# What kind of fish is this?



## dock59 (Mar 12, 2010)




----------



## navarchus (Jan 26, 2010)

Don't hold me to this. As far as I know, that is a deep water fish. It is related to the shark and ray family. Meaning it has cartilaginous bone structure


----------



## TheOldSalt (Jan 28, 2005)

Gadzooks!
Where did you find this?
DID you find this, or are these just pics you found somewhere online?

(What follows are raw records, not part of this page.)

/-! State.setDeficit -/

@[simp] theorem State.setDeficit_regs (s : State) (e c v : Nat) : (State.setDeficit s e c v).regs = s.regs := rfl
@[simp] theorem State.setDeficit_aonRegs (s : State) (e c v : Nat) : (State.setDeficit s e c v).aonRegs = s.aonRegs := rfl
@[simp] theorem State.setDeficit_cnts (s : State) (e c v : Nat) : (State.setDeficit s e c v).cnts = s.cnts := rfl
@[simp] theorem State.setDeficit_bank (s : State) (e c v : Nat) : (State.setDeficit s e c v).bank = s.bank := rfl
@[simp] theorem State.setDeficit_mbx (s : State) (e c v : Nat) : (State.setDeficit s e c v).mbx = s.mbx := rfl
@[simp] theorem State.setDeficit_mem (s : State) (e c v : Nat) : (State.setDeficit s e c v).mem = s.mem := rfl
@[simp] theorem State.setDeficit_time (s : State) (e c v : Nat) : (State.setDeficit s e c v).time = s.time := rfl
@[simp] theorem State.setDeficit_elog (s : State) (e c v : Nat) : (State.setDeficit s e c v).elog = s.elog := rfl
@[simp] theorem State.setDeficit_part (s : State) (e c v : Nat) : (State.setDeficit s e c v).part = s.part := rfl
@[simp] theorem State.setDeficit_tide (s : State) (e c v : Nat) : (State.setDeficit s e c v).tide = s.tide := rfl
@[simp] theorem State.setDeficit_lane (s : State) (e c v : Nat) : (State.setDeficit s e c v).lane = s.lane := rfl
@[simp] theorem State.setDeficit_gate (s : State) (e c v : Nat) : (State.setDeficit s e c v).gate = s.gate := rfl
@[simp] theorem State.setDeficit_fab (s : State) (e c v : Nat) : (State.setDeficit s e c v).fab = s.fab := rfl
@[simp] theorem State.setDeficit_svi (s : State) (e c v : Nat) : (State.setDeficit s e c v).svi = s.svi := rfl
@[simp] theorem State.setDeficit_fdc (s : State) (e c v : Nat) : (State.setDeficit s e c v).fdc = s.fdc := rfl
@[simp] theorem State.setDeficit_goose (s : State) (e c v : Nat) : (State.setDeficit s e c v).goose = s.goose := rfl
@[simp] theorem State.setDeficit_twin (s : State) (e c v : Nat) : (State.setDeficit s e c v).twin = s.twin := rfl
@[simp] theorem State.setDeficit_port (s : State) (e c v : Nat) : (State.setDeficit s e c v).port = s.port := rfl
@[simp] theorem State.setDeficit_drec (s : State) (e c v : Nat) : (State.setDeficit s e c v).drec = s.drec := rfl
@[simp] theorem State.setDeficit_keys (s : State) (e c v : Nat) : (State.setDeficit s e c v).keys = s.keys := rfl
@[simp] theorem State.setDeficit_clk (s : State) (e c v : Nat) : (State.setDeficit s e c v).clk = s.clk := rfl
@[simp] theorem State.setDeficit_aon (s : State) (e c v : Nat) : (State.setDeficit s e c v).aon = s.aon := rfl
@[simp] theorem State.setDeficit_boot (s : State) (e c v : Nat) : (State.setDeficit s e c v).boot = s.boot := rfl
@[simp] theorem State.setDeficit_core (s : State) (e c v : Nat) : (State.setDeficit s e c v).core = s.core := rfl
@[simp] theorem State.setDeficit_snap (s : State) (e c v : Nat) : (State.setDeficit s e c v).snap = s.snap := rfl
@[simp] theorem State.setDeficit_freeCtr (s : State) (e c v : Nat) : (State.setDeficit s e c v).freeCtr = s.freeCtr := rfl
@[simp] theorem State.setDeficit_pending (s : State) (e c v : Nat) : (State.setDeficit s e c v).pending = s.pending := rfl

/-! State.setTurn -/

@[simp] theorem State.setTurn_regs (s : State) (e v : Nat) : (State.setTurn s e v).regs = s.regs := rfl
@[simp] theorem State.setTurn_aonRegs (s : State) (e v : Nat) : (State.setTurn s e v).aonRegs = s.aonRegs := rfl
@[simp] theorem State.setTurn_cnts (s : State) (e v : Nat) : (State.setTurn s e v).cnts = s.cnts := rfl
@[simp] theorem State.setTurn_bank (s : State) (e v : Nat) : (State.setTurn s e v).bank = s.bank := rfl
@[simp] theorem State.setTurn_mbx (s : State) (e v : Nat) : (State.setTurn s e v).mbx = s.mbx := rfl
@[simp] theorem State.setTurn_mem (s : State) (e v : Nat) : (State.setTurn s e v).mem = s.mem := rfl
@[simp] theorem State.setTurn_time (s : State) (e v : Nat) : (State.setTurn s e v).time = s.time := rfl
@[simp] theorem State.setTurn_elog (s : State) (e v : Nat) : (State.setTurn s e v).elog = s.elog := rfl
@[simp] theorem State.setTurn_part (s : State) (e v : Nat) : (State.setTurn s e v).part = s.part := rfl
@[simp] theorem State.setTurn_tide (s : State) (e v : Nat) : (State.setTurn s e v).tide = s.tide := rfl
@[simp] theorem State.setTurn_lane (s : State) (e v : Nat) : (State.setTurn s e v).lane = s.lane := rfl
@[simp] theorem State.setTurn_gate (s : State) (e v : Nat) : (State.setTurn s e v).gate = s.gate := rfl
@[simp] theorem State.setTurn_fab (s : State) (e v : Nat) : (State.setTurn s e v).fab = s.fab := rfl
@[simp] theorem State.setTurn_svi (s : State) (e v : Nat) : (State.setTurn s e v).svi = s.svi := rfl
@[simp] theorem State.setTurn_fdc (s : State) (e v : Nat) : (State.setTurn s e v).fdc = s.fdc := rfl
@[simp] theorem State.setTurn_goose (s : State) (e v : Nat) : (State.setTurn s e v).goose = s.goose := rfl
@[simp] theorem State.setTurn_twin (s : State) (e v : Nat) : (State.setTurn s e v).twin = s.twin := rfl
@[simp] theorem State.setTurn_port (s : State) (e v : Nat) : (State.setTurn s e v).port = s.port := rfl
@[simp] theorem State.setTurn_drec (s : State) (e v : Nat) : (State.setTurn s e v).drec = s.drec := rfl
@[simp] theorem State.setTurn_keys (s : State) (e v : Nat) : (State.setTurn s e v).keys = s.keys := rfl
@[simp] theorem State.setTurn_clk (s : State) (e v : Nat) : (State.setTurn s e v).clk = s.clk := rfl
@[simp] theorem State.setTurn_aon (s : State) (e v : Nat) : (State.setTurn s e v).aon = s.aon := rfl
@[simp] theorem State.setTurn_boot (s : State) (e v : Nat) : (State.setTurn s e v).boot = s.boot := rfl
@[simp] theorem State.setTurn_core (s : State) (e v : Nat) : (State.setTurn s e v).core = s.core := rfl
@[simp] theorem State.setTurn_snap (s : State) (e v : Nat) : (State.setTurn s e v).snap = s.snap := rfl
@[simp] theorem State.setTurn_freeCtr (s : State) (e v : Nat) : (State.setTurn s e v).freeCtr = s.freeCtr := rfl
@[simp] theorem State.setTurn_pending (s : State) (e v : Nat) : (State.setTurn s e v).pending = s.pending := rfl

/-! State.setTout -/

@[simp] theorem State.setTout_regs (s : State) (n : Nat) (t : ToutSt) : (State.setTout s n t).regs = s.regs := rfl
@[simp] theorem State.setTout_aonRegs (s : State) (n : Nat) (t : ToutSt) : (State.setTout s n t).aonRegs = s.aonRegs := rfl
@[simp] theorem State.setTout_cnts (s : State) (n : Nat) (t : ToutSt) : (State.setTout s n t).cnts = s.cnts := rfl
@[simp] theorem State.setTout_bank (s : State) (n : Nat) (t : ToutSt) : (State.setTout s n t).bank = s.bank := rfl
@[simp] theorem State.setTout_mbx (s : State) (n : Nat) (t : ToutSt) : (State.setTout s n t).mbx = s.mbx := rfl
@[simp] theorem State.setTout_mem (s : State) (n : Nat) (t : ToutSt) : (State.setTout s n t).mem = s.mem := rfl
@[simp] theorem State.setTout_elog (s : State) (n : Nat) (t : ToutSt) : (State.setTout s n t).elog = s.elog := rfl
@[simp] theorem State.setTout_part (s : State) (n : Nat) (t : ToutSt) : (State.setTout s n t).part = s.part := rfl
@[simp] theorem State.setTout_tide (s : State) (n : Nat) (t : ToutSt) : (State.setTout s n t).tide = s.tide := rfl
@[simp] theorem State.setTout_lane (s : State) (n : Nat) (t : ToutSt) : (State.setTout s n t).lane = s.lane := rfl
@[simp] theorem State.setTout_gate (s : State) (n : Nat) (t : ToutSt) : (State.setTout s n t).gate = s.gate := rfl
@[simp] theorem State.setTout_fab (s : State) (n : Nat) (t : ToutSt) : (State.setTout s n t).fab = s.fab := rfl
@[simp] theorem State.setTout_svi (s : State) (n : Nat) (t : ToutSt) : (State.setTout s n t).svi = s.svi := rfl
@[simp] theorem State.setTout_fdc (s : State) (n : Nat) (t : ToutSt) : (State.setTout s n t).fdc = s.fdc := rfl
@[simp] theorem State.setTout_goose (s : State) (n : Nat) (t : ToutSt) : (State.setTout s n t).goose = s.goose := rfl
@[simp] theorem State.setTout_twin (s : State) (n : Nat) (t : ToutSt) : (State.setTout s n t).twin = s.twin := rfl
@[simp] theorem State.setTout_swc (s : State) (n : Nat) (t : ToutSt) : (State.setTout s n t).swc = s.swc := rfl
@[simp] theorem State.setTout_port (s : State) (n : Nat) (t : ToutSt) : (State.setTout s n t).port = s.port := rfl
@[simp] theorem State.setTout_drec (s : State) (n : Nat) (t : ToutSt) : (State.setTout s n t).drec = s.drec := rfl
@[simp] theorem State.setTout_keys (s : State) (n : Nat) (t : ToutSt) : (State.setTout s n t).keys = s.keys := rfl
@[simp] theorem State.setTout_clk (s : State) (n : Nat) (t : ToutSt) : (State.setTout s n t).clk = s.clk := rfl
@[simp] theorem State.setTout_aon (s : State) (n : Nat) (t : ToutSt) : (State.setTout s n t).aon = s.aon := rfl
@[simp] theorem State.setTout_boot (s : State) (n : Nat) (t : ToutSt) : (State.setTout s n t).boot = s.boot := rfl
@[simp] theorem State.setTout_core (s : State) (n : Nat) (t : ToutSt) : (State.setTout s n t).core = s.core := rfl
@[simp] theorem State.setTout_snap (s : State) (n : Nat) (t : ToutSt) : (State.setTout s n t).snap = s.snap := rfl
@[simp] theorem State.setTout_freeCtr (s : State) (n : Nat) (t : ToutSt) : (State.setTout s n t).freeCtr = s.freeCtr := rfl
@[simp] theorem State.setTout_pending (s : State) (n : Nat) (t : ToutSt) : (State.setTout s n t).pending = s.pending := rfl

/-! State.setTin -/

@[simp] theorem State.setTin_aonRegs (s : State) (n : Nat) (t : TinSt) : (State.setTin s n t).aonRegs = s.aonRegs := rfl
@[simp] theorem State.setTin_cnts (s : State) (n : Nat) (t : TinSt) : (State.setTin s n t).cnts = s.cnts := rfl
@[simp] theorem State.setTin_bank (s : State) (n : Nat) (t : TinSt) : (State.setTin s n t).bank = s.bank := rfl
@[simp] theorem State.setTin_mbx (s : State) (n : Nat) (t : TinSt) : (State.setTin s n t).mbx = s.mbx := rfl
@[simp] theorem State.setTin_mem (s : State) (n : Nat) (t : TinSt) : (State.setTin s n t).mem = s.mem := rfl
@[simp] theorem State.setTin_elog (s : State) (n : Nat) (t : TinSt) : (State.setTin s n t).elog = s.elog := rfl
@[simp] theorem State.setTin_part (s : State) (n : Nat) (t : TinSt) : (State.setTin s n t).part = s.part := rfl
@[simp] theorem State.setTin_tide (s : State) (n : Nat) (t : TinSt) : (State.setTin s n t).tide = s.tide := rfl
@[simp] theorem State.setTin_lane (s : State) (n : Nat) (t : TinSt) : (State.setTin s n t).lane = s.lane := rfl
@[simp] theorem State.setTin_gate (s : State) (n : Nat) (t : TinSt) : (State.setTin s n t).gate = s.gate := rfl
@[simp] theorem State.setTin_fab (s : State) (n : Nat) (t : TinSt) : (State.setTin s n t).fab = s.fab := rfl
@[simp] theorem State.setTin_svi (s : State) (n : Nat) (t : TinSt) : (State.setTin s n t).svi = s.svi := rfl
@[simp] theorem State.setTin_fdc (s : State) (n : Nat) (t : TinSt) : (State.setTin s n t).fdc = s.fdc := rfl
@[simp] theorem State.setTin_goose (s : State) (n : Nat) (t : TinSt) : (State.setTin s n t).goose = s.goose := rfl
@[simp] theorem State.setTin_twin (s : State) (n : Nat) (t : TinSt) : (State.setTin s n t).twin = s.twin := rfl
@[simp] theorem State.setTin_swc (s : State) (n : Nat) (t : TinSt) : (State.setTin s n t).swc = s.swc := rfl
@[simp] theorem State.setTin_port (s : State) (n : Nat) (t : TinSt) : (State.setTin s n t).port = s.port := rfl
@[simp] theorem State.setTin_drec (s : State) (n : Nat) (t : TinSt) : (State.setTin s n t).drec = s.drec := rfl
@[simp] theorem State.setTin_keys (s : State) (n : Nat) (t : TinSt) : (State.setTin s n t).keys = s.keys := rfl
@[simp] theorem State.setTin_clk (s : State) (n : Nat) (t : TinSt) : (State.setTin s n t).clk = s.clk := rfl
@[simp] theorem State.setTin_aon (s : State) (n : Nat) (t : TinSt) : (State.setTin s n t).aon = s.aon := rfl
@[simp] theorem State.setTin_boot (s : State) (n : Nat) (t : TinSt) : (State.setTin s n t).boot = s.boot := rfl
@[simp] theorem State.setTin_core (s : State) (n : Nat) (t : TinSt) : (State.setTin s n t).core = s.core := rfl
@[simp] theorem State.setTin_snap (s : State) (n : Nat) (t : TinSt) : (State.setTin s n t).snap = s.snap := rfl
@[simp] theorem State.setTin_freeCtr (s : State) (n : Nat) (t : TinSt) : (State.setTin s n t).freeCtr = s.freeCtr := rfl
@[simp] theorem State.setTin_pending (s : State) (n : Nat) (t : TinSt) : (State.setTin s n t).pending = s.pending := rfl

It sure looks like a shark at first, but it has bony rays in it's fins. Not a shark. 
A weird benthic fish from the briny deep? Very likely. They discover two or three new ones every week or so.
It might be a very very young fish of some more recognizable species.
This bugs me. Part of my brain is positively screaming "dude, you know this one!" but I can't place it.


----------



## jrdeitner (Feb 7, 2010)

looks like a long finned eel. possibly the new zealand long finned eel?


----------



## Guest (Mar 13, 2010)

exactly TOS. i have seen this somewhere else before. think it was on TV on Discovery about some deep sea expidition..........


----------



## TheOldSalt (Jan 28, 2005)

That dorsal fin over it's head makes me think "not an eel."

I'm really leaning toward it being a juvenile.. of whatever it is.


----------



## redpaulhus (Jan 18, 2005)

Looks like a chimera to me - maybe something in the _Hydrolagus_ genus ?
http://www.fishbase.org/NomenClatur...ntains&crit2_value=&group=summary&backstep=-2


----------



## jrdeitner (Feb 7, 2010)

i didnt see the fin over its head at first, i thought it was just part of the swimming fin. but then again it could be an eel, they are a very diverse fish.


----------



## TheOldSalt (Jan 28, 2005)

Yes! I'm with Red. A juvenile ratfish is my guess.


----------